В одобрительных откликах Адорно можно расслышать все то, что говорилось в конце главы IV: Блох – создатель тонкой философской прозы, и рассказанные им истории и есть его философия[623]
. Конечно, исторически правильным было бы замечание о том, что Блох как созидатель «системы» был заложником собственных понятий, принужденным отстаивать и прояснять их до тех пор, пока и философская их значимость, и революционный потенциал не оказались исчерпаны.Но, быть может, банальный инструментализм поздних онтологических построений, выискивание во всяком бытии «еще-не-бытия», превращение любого значимого духовного выражения в знак утопической истины – все это не более чем символы, которые должны быть преодолены внутри самой утопической философии, предварительные остановки, на которых мы переводим дыхание? Ведь балансировать между фетишизацией утопического идеала и топким болотом «реальности» (где, как нам порой кажется, мы «твердо стоим на ногах») – бесконечно трудно. А именно по этой кромке хочет пройти наш герой, когда проблематизирует основания собственного мышления, когда, не боясь диффузии культурных форм, отыскивает в художественном и социальном опыте тот ускользающий след утопии, который ортогонален системе обычных вещей и который учит жить в мире, доставшемся немецким интеллектуалам после войны.
Заключение
Один из лучших, пожалуй, примеров такой формы мышления, которая могла бы служить развенчанию утопической философии Блоха, дал Франц Кафка в своем наброске «Городской герб», где говорится о сооружении Вавилонской башни. Обосновывая «мнение, что строить нужно как можно медленнее», обитатели города строителей, занятые строительством идеологическим, рассуждали:
[С]амое главное во всем этом предприятии – мысль построить башню, которая достанет до неба. По сравнению с этой мыслью все прочее второстепенно. Мысль эта, во всем своем величии явившись однажды, уже не может исчезнуть; пока будут на свете люди, будет и сильное желание достроить башню[624]
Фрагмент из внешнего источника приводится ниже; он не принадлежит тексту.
/-- The refusals of the decoder; each raises the reserved-instruction exception (R65, R348). -/
inductive DecodeError where
  /-- a reserved instruction word, or slot 0 of an engine word -/
  | reserved (why : Why)
  /-- a reserved operand slot of an engine word, 1 to 7 -/
  | slot (j : Nat) (why : Why)
  /-- fewer bytes than the instruction has -/
  | truncated
  deriving DecidableEq, Repr

/-- What the decoder answers. -/
abbrev Dec := Except DecodeError Instr

/-- A reserved field is not zero. -/
def badField : Dec := .error (.reserved .field)
/-- A reserved code. -/
def badCode : Dec := .error (.reserved .code)

/-! ### Codes of operand names -/

/-- SZ (R53). -/
def MemType.code : MemType → BitVec 3
  | .n8 => 0 | .n16 => 1 | .n32 => 2 | .n64 => 3 | .i8 => 4 | .i16 => 5 | .i32 => 6
@[inherit_doc MemType.code] def MemType.ofCode (c : BitVec 3) : Option MemType :=
  match c.toNat with
  | 0 => some .n8 | 1 => some .n16 | 2 => some .n32 | 3 => some .n64 | 4 => some .i8 | 5 => some .i16 | 6 => some .i32
  | _ => none
/-- SZ of the register layout (R61). -/
def MemW.bit : MemW → Bool
  | .w32 => false | .w64 => true
@[inherit_doc MemW.bit] def MemW.ofBit (b : BitVec 1) : MemW := if b = 1 then .w64 else .w32
/-- SC (R61). -/
def AScope.bit : AScope → Bool
  | .die => false | .device => true
@[inherit_doc AScope.bit] def AScope.ofBit (b : BitVec 1) : AScope := if b = 1 then .device else .die
/-- The level, bits 2:1 of the register layout (R61). -/
def Level.code : Level → Bool × Bool
  | .l1 => (false, false) | .slice => (false, true) | .home => (true, false)
@[inherit_doc Level.code] def Level.ofCode (c : BitVec 2) : Option Level :=
  match c.toNat with
  | 0 => some .l1 | 1 => some .slice | 2 => some .home | _ => none
/-- The scope of a fence (R63). -/
def FScope.code : FScope → BitVec 2
  | .cl => 0 | .di => 1 | .dv => 2 | .sy => 3
@[inherit_doc FScope.code] def FScope.ofCode (c : BitVec 2) : FScope :=
  match c.toNat with
  | 0 => .cl | 1 => .di | 2 => .dv | _ => .sy
/-- TY (R62). -/
def IntTy.code : IntTy → BitVec 3
  | .i8 => 0 | .i16 => 1 | .i32 => 2 | .i64 => 3 | .n8 => 4 | .n16 => 5 | .n32 => 6 | .n64 => 7
@[inherit_doc IntTy.code] def IntTy.ofCode (c : BitVec 3) : IntTy :=
  match c.toNat with
  | 0 => .i8 | 1 => .i16 | 2 => .i32 | 3 => .i64 | 4 => .n8 | 5 => .n16 | 6 => .n32 | _ => .n64
/-- FT (R62). -/
def FloatTy.code : FloatTy → BitVec 2
  | .f64 => 0 | .f32 => 1 | .f16 => 2 | .bf16 => 3
@[inherit_doc FloatTy.code] def FloatTy.ofCode (c : BitVec 2) : FloatTy :=
  match c.toNat with
  | 0 => .f64 | 1 => .f32 | 2 => .f16 | _ => .bf16
/-- T4 (R62). -/
def ElemTy.code : ElemTy → BitVec 4
  | .i8 => 0 | .i16 => 1 | .i32 => 2 | .i64 => 3 | .n8 => 4 | .n16 => 5 | .n32 => 6 | .n64 => 7
  | .f64 => 8 | .f32 => 9 | .f16 => 10 | .bf16 => 11 | .e4m3 => 12 | .e5m2 => 13 | .e2m1 => 14 | .i4 => 15
@[inherit_doc ElemTy.code] def ElemTy.ofCode (c : BitVec 4) : ElemTy :=
  match c.toNat with
  | 0 => .i8 | 1 => .i16 | 2 => .i32 | 3 => .i64 | 4 => .n8 | 5 => .n16 | 6 => .n32 | 7 => .n64
  | 8 => .f64 | 9 => .f32 | 10 => .f16 | 11 => .bf16 | 12 => .e4m3 | 13 => .e5m2 | 14 => .e2m1 | _ => .i4
/-- T4 codes 12 to 15: types that only conversions, permutes, loads and stores take (R161). -/
def ElemTy.storageOnly : ElemTy → Bool
  | .e4m3 | .e5m2 | .e2m1 | .i4 => true
  | _ => false
/-- T4 codes 8 to 11, for which SAT is reserved (R170). -/
def ElemTy.isWideFloat : ElemTy → Bool
  | .f64 | .f32 | .f16 | .bf16 => true
  | _ => false
/-- QT (R62). -/
def QuantTy.code : QuantTy → BitVec 3
  | .e4m3 => 0 | .e5m2 => 1 | .e2m1 => 2 | .i8 => 3 | .i4 => 4
@[inherit_doc QuantTy.code] def QuantTy.ofCode (c : BitVec 3) : Option QuantTy :=
  match c.toNat with
  | 0 => some .e4m3 | 1 => some .e5m2 | 2 => some .e2m1 | 3 => some .i8 | 4 => some .i4 | _ => none
/-- ES (R62). -/
def ElemSize.code : ElemSize → BitVec 3
  | .e8 => 0 | .e16 => 1 | .e32 => 2 | .e64 => 3
@[inherit_doc ElemSize.code] def ElemSize.ofCode (c : BitVec 3) : Option ElemSize :=
  match c.toNat with
  | 0 => some .e8 | 1 => some .e16 | 2 => some .e32 | 3 => some .e64 | _ => none
/-- RM (R35, R62): codes 5 and 6 are reserved. -/
def Rm.code : Rm → BitVec 3
  | .rne => 0 | .rz => 1 | .rdn => 2 | .rup => 3 | .rna => 4 | .csr => 7
@[inherit_doc Rm.code] def Rm.ofCode (c : BitVec 3) : Option Rm :=
  match c.toNat with
  | 0 => some .rne | 1 => some .rz | 2 => some .rdn | 3 => some .rup | 4 => some .rna | 7 => some .csr | _ => none
/-- CLASS (R56). -/
def QueueId.code4 : QueueId → BitVec 4
  | .pn => 0 | .pe => 1 | .ps => 2 | .pw => 3 | .cp => 4 | .ga => 5 | .mi => 6 | .kq => 7
@[inherit_doc QueueId.code4] def QueueId.ofCode (c : BitVec 4) : Option QueueId :=
  match c.toNat with
  | 0 => some .pn | 1 => some .pe | 2 => some .ps | 3 => some .pw | 4 => some .cp | 5 => some .ga | 6 => some .mi
  | 7 => some .kq | _ => none
/-- END (R203): CLASS 0 to 3. -/
def End.code4 : End → BitVec 4
  | .north => 0 | .east => 1 | .south => 2 | .west => 3
/-- The CSR numbers of R123. -/
def Csr.num : Csr → BitVec 12
  | .taskid => 0x000 | .age => 0x001 | .tile => 0x002 | .core => 0x003 | .ctx => 0x004 | .budget => 0x005
  | .rmode => 0x010 | .qmode => 0x011 | .fstat => 0x012 | .vprog => 0x013
  | .fltinfo => 0x020 | .fltaddr => 0x021 | .upcall => 0x022 | .upsrc => 0x023 | .evq => 0x030
  | .seq q => 0x04#8 ++ q.code4
  | .mirth => 0x050 | .mirrun => 0x051 | .mirhit => 0x052 | .mirmiss => 0x053 | .cycle => 0x060 | .time => 0x061
  | .tvec => 0x100 | .tepc => 0x101 | .tcause => 0x102 | .tscr => 0x103
@[inherit_doc Csr.num] def Csr.ofNum (c : BitVec 12) : Option Csr :=
  match c.toNat with
  | 0x000 => some .taskid | 0x001 => some .age | 0x002 => some .tile | 0x003 => some .core | 0x004 => some .ctx
  | 0x005 => some .budget | 0x010 => some .rmode | 0x011 => some .qmode | 0x012 => some .fstat | 0x013 => some .vprog
  | 0x020 => some .fltinfo | 0x021 => some .fltaddr | 0x022 => some .upcall | 0x023 => some .upsrc | 0x030 => some .evq
  | 0x040 => some (.seq .pn) | 0x041 => some (.seq .pe) | 0x042 => some (.seq .ps) | 0x043 => some (.seq .pw)
  | 0x044 => some (.seq .cp) | 0x045 => some (.seq .ga) | 0x046 => some (.seq .mi) | 0x047 => some (.seq .kq)
  | 0x050 => some .mirth | 0x051 => some .mirrun | 0x052 => some .mirhit | 0x053 => some .mirmiss
  | 0x060 => some .cycle | 0x061 => some .time
  | 0x100 => some .tvec | 0x101 => some .tepc | 0x102 => some .tcause | 0x103 => some .tscr
  | _ => none
/-- The RO registers of R123. -/
def Csr.readOnly : Csr → Bool
  | .taskid | .age | .tile | .core | .ctx | .budget | .fltinfo | .fltaddr | .upsrc | .seq _ | .cycle | .time => true
  | _ => false
/-- The registers that only system mode reaches (R112). -/
def Csr.system : Csr → Bool
  | .tvec | .tepc | .tcause | .tscr => true
  | _ => false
.Эта безумная утопическая цель, которая должна была скреплять человечество воедино, возносить его к небу, к которой должны были сводиться все его помыслы, следующим поколениям уже казалась бессмысленной, но никуда деться из этого города они не могли. Высокую цель заменили промежуточными, и до строительства башни руки так и не дошли.
История башни интересна не только тем, что показывает, как легко утопия может обнищать, закоснеть, как мало нужно людям, чтобы самим загнать себя в ловушку большой идеи. Важно и другое: у Кафки строители втайне или открыто, но желают вырваться из этой ловушки – они ждут
Идя по следам, которые Блох оставил в истории мысли, мы, конечно, многому научились. Полемизируя с Лукачем, он учредил пространство коммуникации между авангардным искусством и марксистской критикой, под влиянием методологических идей «Теории романа» искал языки описания для философии, которая узнавала бы себя в литературе. Мышление молодого Блоха стало оселком, на котором испытывал себя иудейский мессианизм во всем напряжении своих противоречий между новым трепетом и нелепой монументальностью собственных притязаний, между поиском духовной свободы и теми тысячами тысяч, которые даже не успели понять, за что и почему они раздавлены историей. Этот мессианизм явлен нам не только в апокалиптических пассажах из «Духа утопии» или в «Теолого-политическом фрагменте», мессианскому ритму подчинены герои трагедии, романа, барочной «драмы скорби», мессианство задает логику литературных жанров.
Конечно, мы должны спрашивать, чем в наши дни может стать наследие Блоха, с его навязчивой идеей о том, что все сны когда-нибудь сбудутся, с его странноватым оптимизмом и с проповедью гуманистических ценностей от имени Маркса. Сможет ли философия утопии сегодня, когда с новой силой заявляет о себе апокалиптическое сознание, стать для нас вполне подходящим языком описания и стилистическим ориентиром?